Has anyone noticed using blue PR takes longer to dry...seems like I do it correctly...and clear is quick..but iwth blue...sometimes days....


----------



## Ed McDonnell (Apr 11, 2013)

You didn't say what you are using to make it blue, but that could be a factor.  Some materials can slow down the cure (e.g. metal powders).  Using pigments sold by US Composites, I haven't noticed blue to be particularly slow.  Black is slower for me, but we are talking about minutes, not days.

You also didn't say how much MEKP you used or how much "blue" whatever you used.  If you use a lot of coloring agent, you might need to increase the MEKP.    US Composites recommends 1% MEKP on their can label, which works out to about 5 drops per OZ.  US Composites mixing instructions recommend 10 drops per OZ.  Colored Gel Coast (pigmented PR) are recommended at up to 20 drops per OZ.  

It's too late to add more MEKP to your blue.  Applying heat may get it to cure.

Ed


----------



## Brooks803 (Apr 11, 2013)

Most of the blues from coastalscents is slow to cure for me. Cellini blue and Cerulean blue are the fastest so I use them more frequently.

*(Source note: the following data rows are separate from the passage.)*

/-- The worked example of a fibre: RTT 103.0 ns, 2θ = 2.5 ns, 2.7 m after 64 such exchanges. -/
theorem test_fibre_length :
    rttOf (64 * 1000000) (64 * 1000052 + 48) (64 * 1000253) (64 * 1000303 + 16) = 64 * 103 ∧
    theta2Of (64 * 1000000) (64 * 1000052 + 48) (64 * 1000253) (64 * 1000303 + 16) = 160 ∧ lengthOf (64 * (64 * 103)) false = 27 := by decide

/-- The work-list entry of the speculation tree of Table 11.1. -/
def tree : Entry :=
  { entryOfWords [0x000003E8000600D4, 0x000003EE00000000, 0x0000020000000000, 0] with bms := [0x01, 0x03, 0x05, 0x0B, 0x13, 0x25] }

theorem test_tree_entry : tree.slot = 212 ∧ tree.qtok = 6 ∧ tree.qpos = 1000 ∧ tree.kbeg = 0 ∧ tree.kend = 1006 ∧ tree.win = 512 ∧
    (attnMode 0x774).d = 128 ∧ (attnMode 0x774).g = 8 := by decide

/-- Table 11.1: the logical positions, the edges of the window, the draft keys of draft 5. -/
theorem test_table_11_1 :
    let m := attnMode 0x774
    (List.range 6).map (lam m tree) = [1000, 1001, 1001, 1002, 1002, 1002] ∧
    (visible m tree 0 488 = false ∧ visible m tree 0 489 = true ∧ visible m tree 5 490 = false ∧ visible m tree 5 491 = true) ∧
    (List.range 6).filter (fun u => visible m tree 5 (1000 + u)) = [0, 2, 5] := by decide +kernel

/-- The example's charged pairs: blocks 7 to 15 of the one row group. -/
theorem test_charged_blocks : (List.range 16).filter (chargedPair (attnMode 0x774) tree 0) = [7, 8, 9, 10, 11, 12, 13, 14, 15] := by decide +kernel

/-- R59: an exact zero sum is +0, of two zeros of one sign too; 1 + 2^−24 ties to 1 (RNE). -/
theorem test_fp32_add : fp32Add 0x80000000 0x80000000 = 0 ∧ fp32Add 0x3F800000 0x33800000 = 0x3F800000 := by decide +kernel

/-- R378: PFX.RELEASE in context 0 faults. -/
theorem test_release_context_0 : headRelease core0 0 { itemIn .pfxRelease .started with s2 := 1, s3 := 64 } = .error (bad cTranslation) := by rfl

end Sys2Proof.Tests
end

/-! SUPPORT. The addition of Praline records (R79, R80 of spec/04_praline_dot_product.md) as a commutative monoid, and R81, which follows
from it. -/
namespace Sys2Proof.Machine

/-! R80 by its parts: the anchor of a sum, the MIS bit that two anchors raise, and the record of a value under its flags. -/

/-- The smaller of two anchor fields. -/
def prMinAnchor (a b : BitVec 12) : BitVec 12 := if a.toNat ≤ b.toNat then a else b

/-- The flag two anchor fields raise: MIS, unless they agree and are not 0. -/
def prAnchorFlag (a b : BitVec 12) : BitVec 4 := if a = 0 ∨ b = 0 ∨ a ≠ b then prMis else 0

/-- The record of a value under its flags: under MIS it carries no value. -/
def prMake (v : BitVec 112) (af : BitVec 12) (f : BitVec 4) : Praline := if f &&& prMis ≠ 0 then ⟨0, af, f⟩ else ⟨v, af, f⟩

theorem prMinAnchor_toNat (a b : BitVec 12) : (prMinAnchor a b).toNat = min a.toNat b.toNat := by
  rw [Nat.min_def, prMinAnchor, apply_ite BitVec.toNat]

theorem prMinAnchor_self (a : BitVec 12) : prMinAnchor a a = a := ite_self a

theorem prMinAnchor_comm (a b : BitVec 12) : prMinAnchor a b = prMinAnchor b a :=
  BitVec.eq_of_toNat_eq (by rw [prMinAnchor_toNat, prMinAnchor_toNat, Nat.min_comm])

theorem prMinAnchor_assoc (a b c : BitVec 12) : prMinAnchor (prMinAnchor a b) c = prMinAnchor a (prMinAnchor b c) :=
  BitVec.eq_of_toNat_eq (by simp only [prMinAnchor_toNat, Nat.min_assoc])

theorem prAnchorFlag_comm (a b : BitVec 12) : prAnchorFlag a b = prAnchorFlag b a :=
  ite_congr (propext (by grind)) (fun _ => rfl) (fun _ => rfl)

theorem prAnchorFlag_eq_mis {a b : BitVec 12} (h : a = 0 ∨ b = 0 ∨ a ≠ b) : prAnchorFlag a b = prMis := if_pos h

theorem prAnchorFlag_self {a : BitVec 12} (h : a ≠ 0) : prAnchorFlag a a = 0 := if_neg fun hbad => hbad.elim h (·.elim h (· rfl))

theorem prMis_or_prAnchorFlag (a b : BitVec 12) : prMis ||| prAnchorFlag a b = prMis := by
  unfold prAnchorFlag; split <;> rfl

/-- Three anchors raise MIS, unless all three agree and are not 0. -/
theorem prAnchorFlag_or_min (a b c : BitVec 12) :
    prAnchorFlag a b ||| prAnchorFlag (prMinAnchor a b) c = if a ≠ 0 ∧ a = b ∧ b = c then 0 else prMis := by
  by_cases hab : a = 0 ∨ b = 0 ∨ a ≠ b
  · rw [prAnchorFlag_eq_mis hab, prMis_or_prAnchorFlag, if_neg (by grind)]
  · obtain ⟨ha, -, rfl⟩ : a ≠ 0 ∧ b ≠ 0 ∧ a = b := by simpa using hab
    rw [prAnchorFlag_self ha, prMinAnchor_self]
    by_cases hac : a = c
    · subst hac
      rw [prAnchorFlag_self ha, if_pos ⟨ha, rfl, rfl⟩]; exact BitVec.zero_or
    · rw [prAnchorFlag_eq_mis (.inr (.inr hac)), if_neg (by grind)]; exact BitVec.zero_or

theorem prAnchorFlag_assoc (a b c : BitVec 12) :
    prAnchorFlag a b ||| prAnchorFlag (prMinAnchor a b) c = prAnchorFlag b c ||| prAnchorFlag a (prMinAnchor b c) := by
  rw [prAnchorFlag_comm a (prMinAnchor b c), prAnchorFlag_or_min, prAnchorFlag_or_min]
  exact ite_congr (propext (by grind)) (fun _ => rfl) (fun _ => rfl)

/-- An anchor 0 raises MIS. -/
theorem prAnchorFlag_of_min_eq_zero {a b : BitVec 12} (h : prMinAnchor a b = 0) : prAnchorFlag a b = prMis := by
  have hab : a = 0 ∨ b = 0 := by unfold prMinAnchor at h; split at h <;> simp [h]
  obtain rfl | rfl := hab <;> simp [prAnchorFlag]

theorem or_and_eq_zero_iff (f g m : BitVec 4) : (f ||| g) &&& m = 0 ↔ f &&& m = 0 ∧ g &&& m = 0 := by
  rw [BitVec.and_or_distrib_right]
  exact BitVec.or_eq_zero_iff

@[simp] theorem prMake_f (v : BitVec 112) (af : BitVec 12) (f : BitVec 4) : (prMake v af f).f = f := by unfold prMake; split <;> rfl

@[simp] theorem prMake_af (v : BitVec 112) (af : BitVec 12) (f : BitVec 4) : (prMake v af f).af = af := by unfold prMake; split <;> rfl

theorem prMake_v_of_not_mis {f : BitVec 4} (h : f &&& prMis = 0) (v : BitVec 112) (af : BitVec 12) : (prMake v af f).v = v := by
  simp [prMake, h]

/-- Under MIS the value does not matter. -/
theorem prMake_congr {v w : BitVec 112} {af : BitVec 12} {f : BitVec 4} (h : f &&& prMis = 0 → v = w) :
    prMake v af f = prMake w af f := by
  unfold prMake
  split
  next => rfl
  next hf => rw [h (Decidable.not_not.mp hf)]

/-- R80 for two records that are not empty. -/
theorem prAdd_of_ne_empty {x y : Praline} (hx : x ≠ prEmpty) (hy : y ≠ prEmpty) :
    prAdd x y = prMake (x.v + y.v) (prMinAnchor x.af y.af) (x.f ||| y.f ||| prAnchorFlag x.af y.af) := by
  simp [prAdd, prMake, prMinAnchor, prAnchorFlag, hx, hy, or_assoc]

/-- R79: the empty record is the identity. -/
@[simp] theorem prEmpty_prAdd (x : Praline) : prAdd prEmpty x = x := if_pos rfl

@[simp] theorem prAdd_prEmpty (x : Praline) : prAdd x prEmpty = x := by
  by_cases hx : x = prEmpty
  · rw [hx, prEmpty_prAdd]
  · rw [prAdd, if_neg hx, if_pos rfl]

/-- A sum is never empty again: an anchor field 0 leaves MIS in its flags. -/
theorem prAdd_ne_empty {x y : Praline} (hx : x ≠ prEmpty) (hy : y ≠ prEmpty) : prAdd x y ≠ prEmpty := by
  rw [prAdd_of_ne_empty hx hy]
  intro h
  have haf : prMinAnchor x.af y.af = 0 := (prMake_af ..).symm.trans (congrArg Praline.af h)
  have hf : x.f ||| y.f ||| prAnchorFlag x.af y.af = 0 := (prMake_f ..).symm.trans (congrArg Praline.f h)
  rw [prAnchorFlag_of_min_eq_zero haf] at hf
  exact absurd (BitVec.or_eq_zero_iff.mp hf).2 (by decide)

More info on exactly what you're using would be helpful to give the best advice!


----------



## mharvey (Apr 17, 2013)

I used Silmar 41--8 drops...using heat and a cleaner to vibrate now..the clear is either soft...or brittle...I either pull off the PR...or it shatters...what gives...really hard not to cry after spending two hours to prep and cast a cobra and rattlesnake skin...only to have to toss them....


----------